Records from a data collection
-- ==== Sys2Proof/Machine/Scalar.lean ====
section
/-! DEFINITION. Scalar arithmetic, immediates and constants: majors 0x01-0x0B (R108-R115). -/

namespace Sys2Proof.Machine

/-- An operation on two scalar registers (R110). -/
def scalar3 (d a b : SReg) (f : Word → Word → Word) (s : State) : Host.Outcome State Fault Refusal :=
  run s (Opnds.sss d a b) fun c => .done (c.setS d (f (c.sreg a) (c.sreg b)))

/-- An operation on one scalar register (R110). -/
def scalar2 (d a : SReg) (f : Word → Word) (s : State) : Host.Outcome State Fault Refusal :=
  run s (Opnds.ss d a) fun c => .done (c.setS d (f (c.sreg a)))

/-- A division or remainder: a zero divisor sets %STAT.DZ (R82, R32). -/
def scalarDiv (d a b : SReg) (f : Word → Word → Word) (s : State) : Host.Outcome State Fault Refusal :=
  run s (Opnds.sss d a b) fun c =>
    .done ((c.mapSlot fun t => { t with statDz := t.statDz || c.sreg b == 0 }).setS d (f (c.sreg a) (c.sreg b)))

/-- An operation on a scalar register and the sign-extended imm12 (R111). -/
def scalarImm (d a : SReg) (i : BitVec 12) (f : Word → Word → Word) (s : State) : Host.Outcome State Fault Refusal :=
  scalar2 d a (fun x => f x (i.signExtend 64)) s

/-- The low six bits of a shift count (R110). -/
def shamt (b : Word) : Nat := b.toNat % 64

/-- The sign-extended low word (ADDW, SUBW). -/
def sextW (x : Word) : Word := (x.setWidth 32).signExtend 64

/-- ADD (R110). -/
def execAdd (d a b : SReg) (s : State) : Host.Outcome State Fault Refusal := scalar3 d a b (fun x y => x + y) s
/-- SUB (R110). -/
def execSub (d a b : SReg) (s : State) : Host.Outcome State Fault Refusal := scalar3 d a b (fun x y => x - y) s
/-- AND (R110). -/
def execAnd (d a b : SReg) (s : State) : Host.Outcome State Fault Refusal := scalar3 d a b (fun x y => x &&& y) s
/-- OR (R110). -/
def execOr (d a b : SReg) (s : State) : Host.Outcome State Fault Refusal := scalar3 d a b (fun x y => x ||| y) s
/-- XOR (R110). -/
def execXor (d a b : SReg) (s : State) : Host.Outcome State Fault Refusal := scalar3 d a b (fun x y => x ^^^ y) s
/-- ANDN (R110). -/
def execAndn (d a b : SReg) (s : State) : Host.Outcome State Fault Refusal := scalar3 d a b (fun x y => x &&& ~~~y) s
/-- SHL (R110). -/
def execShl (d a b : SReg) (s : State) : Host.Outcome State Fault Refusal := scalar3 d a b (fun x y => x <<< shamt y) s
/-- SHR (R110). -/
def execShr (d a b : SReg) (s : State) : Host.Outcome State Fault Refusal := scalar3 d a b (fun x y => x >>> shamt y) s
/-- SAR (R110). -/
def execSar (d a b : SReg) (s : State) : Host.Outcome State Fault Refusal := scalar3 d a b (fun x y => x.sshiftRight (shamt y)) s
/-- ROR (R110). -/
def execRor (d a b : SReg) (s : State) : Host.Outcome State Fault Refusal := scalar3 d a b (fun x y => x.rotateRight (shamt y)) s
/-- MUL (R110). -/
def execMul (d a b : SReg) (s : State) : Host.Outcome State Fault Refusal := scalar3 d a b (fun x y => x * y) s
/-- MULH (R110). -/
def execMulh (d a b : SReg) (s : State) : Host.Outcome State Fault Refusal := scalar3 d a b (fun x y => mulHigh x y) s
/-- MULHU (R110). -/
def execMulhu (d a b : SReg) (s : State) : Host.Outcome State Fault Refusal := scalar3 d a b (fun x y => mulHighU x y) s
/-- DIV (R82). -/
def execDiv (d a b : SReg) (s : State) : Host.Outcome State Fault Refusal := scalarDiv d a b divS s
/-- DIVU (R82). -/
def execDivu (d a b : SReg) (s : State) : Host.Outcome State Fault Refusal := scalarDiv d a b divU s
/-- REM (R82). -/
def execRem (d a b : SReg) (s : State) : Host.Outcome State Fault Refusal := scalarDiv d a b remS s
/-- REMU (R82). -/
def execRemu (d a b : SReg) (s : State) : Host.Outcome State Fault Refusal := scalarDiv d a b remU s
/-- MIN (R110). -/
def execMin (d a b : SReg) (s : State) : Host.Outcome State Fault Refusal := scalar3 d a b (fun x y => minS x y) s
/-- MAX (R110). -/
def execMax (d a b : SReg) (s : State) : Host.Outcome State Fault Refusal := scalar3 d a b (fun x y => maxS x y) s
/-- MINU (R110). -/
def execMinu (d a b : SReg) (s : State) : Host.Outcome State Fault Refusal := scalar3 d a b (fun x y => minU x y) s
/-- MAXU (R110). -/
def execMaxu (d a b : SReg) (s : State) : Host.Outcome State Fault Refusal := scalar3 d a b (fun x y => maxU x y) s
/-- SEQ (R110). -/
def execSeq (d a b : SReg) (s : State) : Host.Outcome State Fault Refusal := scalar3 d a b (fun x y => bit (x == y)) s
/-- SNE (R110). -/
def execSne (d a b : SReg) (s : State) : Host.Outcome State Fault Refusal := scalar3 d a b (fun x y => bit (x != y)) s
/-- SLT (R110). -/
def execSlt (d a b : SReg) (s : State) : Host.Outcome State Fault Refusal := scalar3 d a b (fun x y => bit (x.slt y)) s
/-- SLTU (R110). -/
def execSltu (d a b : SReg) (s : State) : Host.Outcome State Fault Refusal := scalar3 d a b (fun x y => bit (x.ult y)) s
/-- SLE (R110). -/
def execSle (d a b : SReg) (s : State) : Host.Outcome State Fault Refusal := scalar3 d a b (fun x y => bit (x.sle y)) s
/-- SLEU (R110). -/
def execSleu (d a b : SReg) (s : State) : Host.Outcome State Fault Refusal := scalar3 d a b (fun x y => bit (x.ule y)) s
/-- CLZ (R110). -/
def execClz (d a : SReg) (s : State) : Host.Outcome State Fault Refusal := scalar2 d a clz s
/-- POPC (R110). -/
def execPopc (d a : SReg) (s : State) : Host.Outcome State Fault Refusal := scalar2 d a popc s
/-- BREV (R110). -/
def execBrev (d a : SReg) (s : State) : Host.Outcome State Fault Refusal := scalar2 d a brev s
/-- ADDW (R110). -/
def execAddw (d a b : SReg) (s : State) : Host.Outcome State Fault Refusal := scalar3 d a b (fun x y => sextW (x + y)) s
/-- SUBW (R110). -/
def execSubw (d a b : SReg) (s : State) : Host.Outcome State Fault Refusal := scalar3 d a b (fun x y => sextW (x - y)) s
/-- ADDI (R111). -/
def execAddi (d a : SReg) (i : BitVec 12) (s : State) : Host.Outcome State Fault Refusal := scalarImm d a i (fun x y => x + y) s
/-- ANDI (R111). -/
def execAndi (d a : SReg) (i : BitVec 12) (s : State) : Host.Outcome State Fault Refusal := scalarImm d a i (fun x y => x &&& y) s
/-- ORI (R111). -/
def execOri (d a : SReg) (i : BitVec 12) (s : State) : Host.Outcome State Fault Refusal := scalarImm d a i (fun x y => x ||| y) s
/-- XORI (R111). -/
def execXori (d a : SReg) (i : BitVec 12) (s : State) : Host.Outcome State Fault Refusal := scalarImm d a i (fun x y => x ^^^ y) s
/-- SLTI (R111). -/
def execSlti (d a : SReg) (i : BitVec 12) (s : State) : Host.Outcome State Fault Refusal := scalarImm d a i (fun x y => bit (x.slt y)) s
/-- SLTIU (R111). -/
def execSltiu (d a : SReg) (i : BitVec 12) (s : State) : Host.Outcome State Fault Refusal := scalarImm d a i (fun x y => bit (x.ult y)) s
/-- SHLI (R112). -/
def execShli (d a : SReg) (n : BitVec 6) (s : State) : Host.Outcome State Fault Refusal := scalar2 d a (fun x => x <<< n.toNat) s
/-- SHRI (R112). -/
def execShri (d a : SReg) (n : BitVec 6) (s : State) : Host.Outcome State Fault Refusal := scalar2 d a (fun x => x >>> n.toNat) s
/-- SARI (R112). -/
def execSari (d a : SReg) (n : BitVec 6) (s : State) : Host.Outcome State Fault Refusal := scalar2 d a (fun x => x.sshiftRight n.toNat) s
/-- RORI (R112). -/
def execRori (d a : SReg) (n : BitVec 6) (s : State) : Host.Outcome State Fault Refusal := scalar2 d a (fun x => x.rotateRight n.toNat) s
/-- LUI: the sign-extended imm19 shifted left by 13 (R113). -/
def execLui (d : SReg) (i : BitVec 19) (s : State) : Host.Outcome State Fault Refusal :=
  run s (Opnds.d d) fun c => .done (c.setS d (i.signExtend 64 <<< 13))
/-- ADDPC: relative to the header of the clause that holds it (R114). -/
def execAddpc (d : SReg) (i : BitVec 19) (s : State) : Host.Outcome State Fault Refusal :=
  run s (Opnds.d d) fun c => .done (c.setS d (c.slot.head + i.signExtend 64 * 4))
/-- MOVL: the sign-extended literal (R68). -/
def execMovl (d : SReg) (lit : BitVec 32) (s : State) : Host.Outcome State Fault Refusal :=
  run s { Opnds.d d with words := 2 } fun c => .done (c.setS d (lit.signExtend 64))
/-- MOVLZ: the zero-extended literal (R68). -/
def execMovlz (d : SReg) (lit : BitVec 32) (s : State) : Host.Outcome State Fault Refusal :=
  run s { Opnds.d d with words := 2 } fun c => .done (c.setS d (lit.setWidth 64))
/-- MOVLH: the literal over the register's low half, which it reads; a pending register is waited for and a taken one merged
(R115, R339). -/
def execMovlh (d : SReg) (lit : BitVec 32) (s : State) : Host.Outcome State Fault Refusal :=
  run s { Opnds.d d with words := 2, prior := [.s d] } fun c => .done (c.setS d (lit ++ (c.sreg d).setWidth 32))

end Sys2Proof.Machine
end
---
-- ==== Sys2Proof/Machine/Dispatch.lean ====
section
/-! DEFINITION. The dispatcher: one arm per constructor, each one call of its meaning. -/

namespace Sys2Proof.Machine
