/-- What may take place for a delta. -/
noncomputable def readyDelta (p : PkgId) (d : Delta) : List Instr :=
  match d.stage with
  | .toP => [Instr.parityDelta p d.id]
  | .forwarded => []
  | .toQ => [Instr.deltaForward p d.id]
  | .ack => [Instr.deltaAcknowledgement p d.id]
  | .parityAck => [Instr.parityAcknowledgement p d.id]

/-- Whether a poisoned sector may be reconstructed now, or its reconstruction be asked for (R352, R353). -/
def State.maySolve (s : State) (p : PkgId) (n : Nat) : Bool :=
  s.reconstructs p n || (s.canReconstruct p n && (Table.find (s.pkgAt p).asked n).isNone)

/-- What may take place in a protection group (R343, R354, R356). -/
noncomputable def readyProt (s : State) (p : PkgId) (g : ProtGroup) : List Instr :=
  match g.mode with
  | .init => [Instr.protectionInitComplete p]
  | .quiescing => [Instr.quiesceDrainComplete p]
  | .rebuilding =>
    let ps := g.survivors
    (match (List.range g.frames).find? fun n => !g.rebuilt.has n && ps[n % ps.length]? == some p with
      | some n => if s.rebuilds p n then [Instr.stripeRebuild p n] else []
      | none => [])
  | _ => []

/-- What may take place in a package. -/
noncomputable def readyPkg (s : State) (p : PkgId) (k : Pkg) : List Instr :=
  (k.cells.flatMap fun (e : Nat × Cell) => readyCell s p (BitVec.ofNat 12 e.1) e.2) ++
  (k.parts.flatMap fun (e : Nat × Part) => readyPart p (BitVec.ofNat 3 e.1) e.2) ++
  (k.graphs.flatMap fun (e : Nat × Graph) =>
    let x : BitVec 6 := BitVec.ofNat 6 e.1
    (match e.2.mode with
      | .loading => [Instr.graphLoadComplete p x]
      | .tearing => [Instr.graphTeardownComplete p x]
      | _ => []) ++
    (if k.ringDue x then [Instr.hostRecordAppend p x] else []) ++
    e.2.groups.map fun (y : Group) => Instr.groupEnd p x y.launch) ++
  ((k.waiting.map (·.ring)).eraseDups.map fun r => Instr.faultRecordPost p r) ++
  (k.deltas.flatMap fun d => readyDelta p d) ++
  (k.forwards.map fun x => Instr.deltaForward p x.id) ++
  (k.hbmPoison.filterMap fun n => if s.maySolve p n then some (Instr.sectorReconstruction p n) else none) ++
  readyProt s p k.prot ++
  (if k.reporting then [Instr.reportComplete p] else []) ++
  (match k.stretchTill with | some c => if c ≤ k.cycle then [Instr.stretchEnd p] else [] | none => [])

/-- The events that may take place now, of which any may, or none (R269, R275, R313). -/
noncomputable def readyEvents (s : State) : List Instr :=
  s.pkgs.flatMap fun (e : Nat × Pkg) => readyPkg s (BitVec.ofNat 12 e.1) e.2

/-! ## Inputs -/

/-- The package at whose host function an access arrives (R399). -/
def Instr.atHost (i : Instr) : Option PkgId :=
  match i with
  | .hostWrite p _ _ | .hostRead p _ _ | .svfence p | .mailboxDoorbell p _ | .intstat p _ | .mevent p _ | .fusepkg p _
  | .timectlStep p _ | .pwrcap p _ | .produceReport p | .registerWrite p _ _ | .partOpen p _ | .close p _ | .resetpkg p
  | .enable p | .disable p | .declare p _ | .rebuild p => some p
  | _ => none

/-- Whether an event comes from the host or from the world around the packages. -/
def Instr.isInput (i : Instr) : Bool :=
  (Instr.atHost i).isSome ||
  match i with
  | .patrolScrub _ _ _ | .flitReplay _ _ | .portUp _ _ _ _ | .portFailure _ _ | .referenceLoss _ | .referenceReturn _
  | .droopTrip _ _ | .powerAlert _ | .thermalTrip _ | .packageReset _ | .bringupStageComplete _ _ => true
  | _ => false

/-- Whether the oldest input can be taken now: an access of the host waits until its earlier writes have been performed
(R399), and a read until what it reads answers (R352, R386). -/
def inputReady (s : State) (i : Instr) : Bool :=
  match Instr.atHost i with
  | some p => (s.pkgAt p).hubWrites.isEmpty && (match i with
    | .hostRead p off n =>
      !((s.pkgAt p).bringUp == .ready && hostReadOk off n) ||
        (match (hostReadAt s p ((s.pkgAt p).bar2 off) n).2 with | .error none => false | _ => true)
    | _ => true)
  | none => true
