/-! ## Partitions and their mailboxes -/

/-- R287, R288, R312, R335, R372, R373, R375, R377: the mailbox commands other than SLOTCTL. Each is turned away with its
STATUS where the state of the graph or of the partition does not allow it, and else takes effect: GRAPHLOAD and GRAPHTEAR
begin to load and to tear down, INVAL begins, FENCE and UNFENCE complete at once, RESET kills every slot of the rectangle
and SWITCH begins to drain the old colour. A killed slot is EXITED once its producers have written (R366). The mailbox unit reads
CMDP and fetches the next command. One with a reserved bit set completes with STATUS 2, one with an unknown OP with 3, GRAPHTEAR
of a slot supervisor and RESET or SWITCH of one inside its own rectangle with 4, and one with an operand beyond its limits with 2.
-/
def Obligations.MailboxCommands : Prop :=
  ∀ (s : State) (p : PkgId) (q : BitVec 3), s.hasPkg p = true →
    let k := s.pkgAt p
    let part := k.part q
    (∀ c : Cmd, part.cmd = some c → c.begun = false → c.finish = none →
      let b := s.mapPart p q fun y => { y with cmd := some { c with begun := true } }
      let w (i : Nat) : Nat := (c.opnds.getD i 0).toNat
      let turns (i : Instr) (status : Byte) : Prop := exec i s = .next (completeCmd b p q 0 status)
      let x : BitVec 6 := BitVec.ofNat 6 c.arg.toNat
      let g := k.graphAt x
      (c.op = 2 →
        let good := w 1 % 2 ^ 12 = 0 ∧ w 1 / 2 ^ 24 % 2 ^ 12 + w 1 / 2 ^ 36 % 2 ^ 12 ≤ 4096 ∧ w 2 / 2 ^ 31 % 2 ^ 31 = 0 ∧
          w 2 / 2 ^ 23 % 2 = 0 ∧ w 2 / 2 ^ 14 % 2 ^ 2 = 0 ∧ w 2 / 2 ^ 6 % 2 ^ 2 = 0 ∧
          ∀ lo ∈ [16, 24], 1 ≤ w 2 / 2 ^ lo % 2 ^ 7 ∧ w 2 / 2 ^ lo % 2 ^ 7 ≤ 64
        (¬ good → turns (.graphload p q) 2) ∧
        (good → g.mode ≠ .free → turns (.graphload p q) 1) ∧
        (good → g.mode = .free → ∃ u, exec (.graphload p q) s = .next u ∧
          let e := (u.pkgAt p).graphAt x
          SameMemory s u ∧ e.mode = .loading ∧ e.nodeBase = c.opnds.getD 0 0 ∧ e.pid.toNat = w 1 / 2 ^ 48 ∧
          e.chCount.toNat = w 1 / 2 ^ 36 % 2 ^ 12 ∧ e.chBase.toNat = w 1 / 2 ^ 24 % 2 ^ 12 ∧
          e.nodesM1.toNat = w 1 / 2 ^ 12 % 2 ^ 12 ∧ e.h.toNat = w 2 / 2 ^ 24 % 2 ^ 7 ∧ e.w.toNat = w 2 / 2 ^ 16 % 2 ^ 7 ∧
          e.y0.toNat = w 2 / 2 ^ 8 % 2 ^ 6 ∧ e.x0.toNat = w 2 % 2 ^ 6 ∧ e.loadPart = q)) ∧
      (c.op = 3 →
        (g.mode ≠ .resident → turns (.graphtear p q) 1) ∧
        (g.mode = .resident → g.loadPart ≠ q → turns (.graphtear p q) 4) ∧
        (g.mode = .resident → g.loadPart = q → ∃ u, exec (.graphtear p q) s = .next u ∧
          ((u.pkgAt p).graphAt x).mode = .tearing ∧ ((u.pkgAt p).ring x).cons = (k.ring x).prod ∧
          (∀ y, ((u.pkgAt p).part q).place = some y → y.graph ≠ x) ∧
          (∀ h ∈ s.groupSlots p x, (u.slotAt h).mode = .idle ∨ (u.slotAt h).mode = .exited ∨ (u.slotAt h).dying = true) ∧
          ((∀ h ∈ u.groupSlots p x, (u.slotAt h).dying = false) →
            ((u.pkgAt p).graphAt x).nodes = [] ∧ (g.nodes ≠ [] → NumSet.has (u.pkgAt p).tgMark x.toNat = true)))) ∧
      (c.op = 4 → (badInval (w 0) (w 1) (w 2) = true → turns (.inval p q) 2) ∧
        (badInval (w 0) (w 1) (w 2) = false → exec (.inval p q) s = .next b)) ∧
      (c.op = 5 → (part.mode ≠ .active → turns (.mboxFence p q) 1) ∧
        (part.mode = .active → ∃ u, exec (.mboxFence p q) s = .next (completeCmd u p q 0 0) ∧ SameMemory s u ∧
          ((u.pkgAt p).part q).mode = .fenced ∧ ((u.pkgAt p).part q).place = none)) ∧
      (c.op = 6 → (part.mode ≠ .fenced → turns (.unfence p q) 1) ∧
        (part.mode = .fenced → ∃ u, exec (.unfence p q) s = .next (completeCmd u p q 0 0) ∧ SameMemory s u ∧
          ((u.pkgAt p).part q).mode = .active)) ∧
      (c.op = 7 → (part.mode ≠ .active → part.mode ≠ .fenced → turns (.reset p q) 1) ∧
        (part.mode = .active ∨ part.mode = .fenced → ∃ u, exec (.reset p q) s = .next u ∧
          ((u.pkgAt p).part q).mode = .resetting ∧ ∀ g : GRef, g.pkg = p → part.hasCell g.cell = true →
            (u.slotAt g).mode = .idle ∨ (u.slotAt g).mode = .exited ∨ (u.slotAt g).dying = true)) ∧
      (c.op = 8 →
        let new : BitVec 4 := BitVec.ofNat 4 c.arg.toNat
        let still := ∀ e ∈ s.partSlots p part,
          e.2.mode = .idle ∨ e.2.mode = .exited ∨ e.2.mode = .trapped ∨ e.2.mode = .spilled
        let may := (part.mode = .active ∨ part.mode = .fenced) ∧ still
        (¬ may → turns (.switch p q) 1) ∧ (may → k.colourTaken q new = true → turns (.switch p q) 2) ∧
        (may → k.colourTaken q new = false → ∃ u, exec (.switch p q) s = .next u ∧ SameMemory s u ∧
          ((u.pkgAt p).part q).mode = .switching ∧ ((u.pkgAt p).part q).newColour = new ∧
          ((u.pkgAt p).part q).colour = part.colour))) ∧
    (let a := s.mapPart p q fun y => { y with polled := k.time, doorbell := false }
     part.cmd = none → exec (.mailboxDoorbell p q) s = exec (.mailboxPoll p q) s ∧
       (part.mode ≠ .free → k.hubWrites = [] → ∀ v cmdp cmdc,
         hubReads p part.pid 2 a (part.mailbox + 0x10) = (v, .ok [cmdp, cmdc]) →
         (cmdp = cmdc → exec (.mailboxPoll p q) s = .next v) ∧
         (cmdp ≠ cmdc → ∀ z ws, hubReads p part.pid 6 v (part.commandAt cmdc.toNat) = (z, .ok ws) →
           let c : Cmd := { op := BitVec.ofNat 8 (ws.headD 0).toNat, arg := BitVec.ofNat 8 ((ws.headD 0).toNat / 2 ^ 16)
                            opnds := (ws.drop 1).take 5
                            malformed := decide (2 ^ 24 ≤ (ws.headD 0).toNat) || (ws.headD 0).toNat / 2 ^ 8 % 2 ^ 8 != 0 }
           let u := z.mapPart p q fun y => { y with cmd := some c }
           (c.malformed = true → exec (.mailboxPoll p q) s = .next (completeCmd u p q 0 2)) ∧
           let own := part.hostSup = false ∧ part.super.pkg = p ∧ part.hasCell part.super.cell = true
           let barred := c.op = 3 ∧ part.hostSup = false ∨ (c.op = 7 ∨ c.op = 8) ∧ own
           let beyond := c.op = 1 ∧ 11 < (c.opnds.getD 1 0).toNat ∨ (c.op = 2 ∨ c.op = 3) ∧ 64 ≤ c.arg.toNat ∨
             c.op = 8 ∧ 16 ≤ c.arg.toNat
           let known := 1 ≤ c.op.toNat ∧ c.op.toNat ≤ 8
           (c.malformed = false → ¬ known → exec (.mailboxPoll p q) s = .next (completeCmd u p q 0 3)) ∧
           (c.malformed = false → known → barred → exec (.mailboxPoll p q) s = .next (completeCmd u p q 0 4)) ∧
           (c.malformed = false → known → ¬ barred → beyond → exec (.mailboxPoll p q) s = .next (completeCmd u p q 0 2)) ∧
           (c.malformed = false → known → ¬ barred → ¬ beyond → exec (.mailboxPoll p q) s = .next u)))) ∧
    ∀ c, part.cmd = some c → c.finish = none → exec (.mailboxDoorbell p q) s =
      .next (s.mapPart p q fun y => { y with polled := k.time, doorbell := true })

**TASK OBJECTIVE**
Give back, exactly as written, the stretch from the line with "-- ==== Sys2Proof/Machine/Scalar.lean" through the line with "run s (Opnds.sss d a b) fun c => .done", and no other lines from the records above.

**EXPECTED ANSWER**
-- ==== Sys2Proof/Machine/Scalar.lean ====
section
/-! DEFINITION. Scalar arithmetic, immediates and constants: majors 0x01-0x0B (R108-R115). -/

namespace Sys2Proof.Machine

/-- An operation on two scalar registers (R110). -/
def scalar3 (d a b : SReg) (f : Word → Word → Word) (s : State) : Host.Outcome State Fault Refusal :=
  run s (Opnds.sss d a b) fun c => .done (c.setS d (f (c.sreg a) (c.sreg b)))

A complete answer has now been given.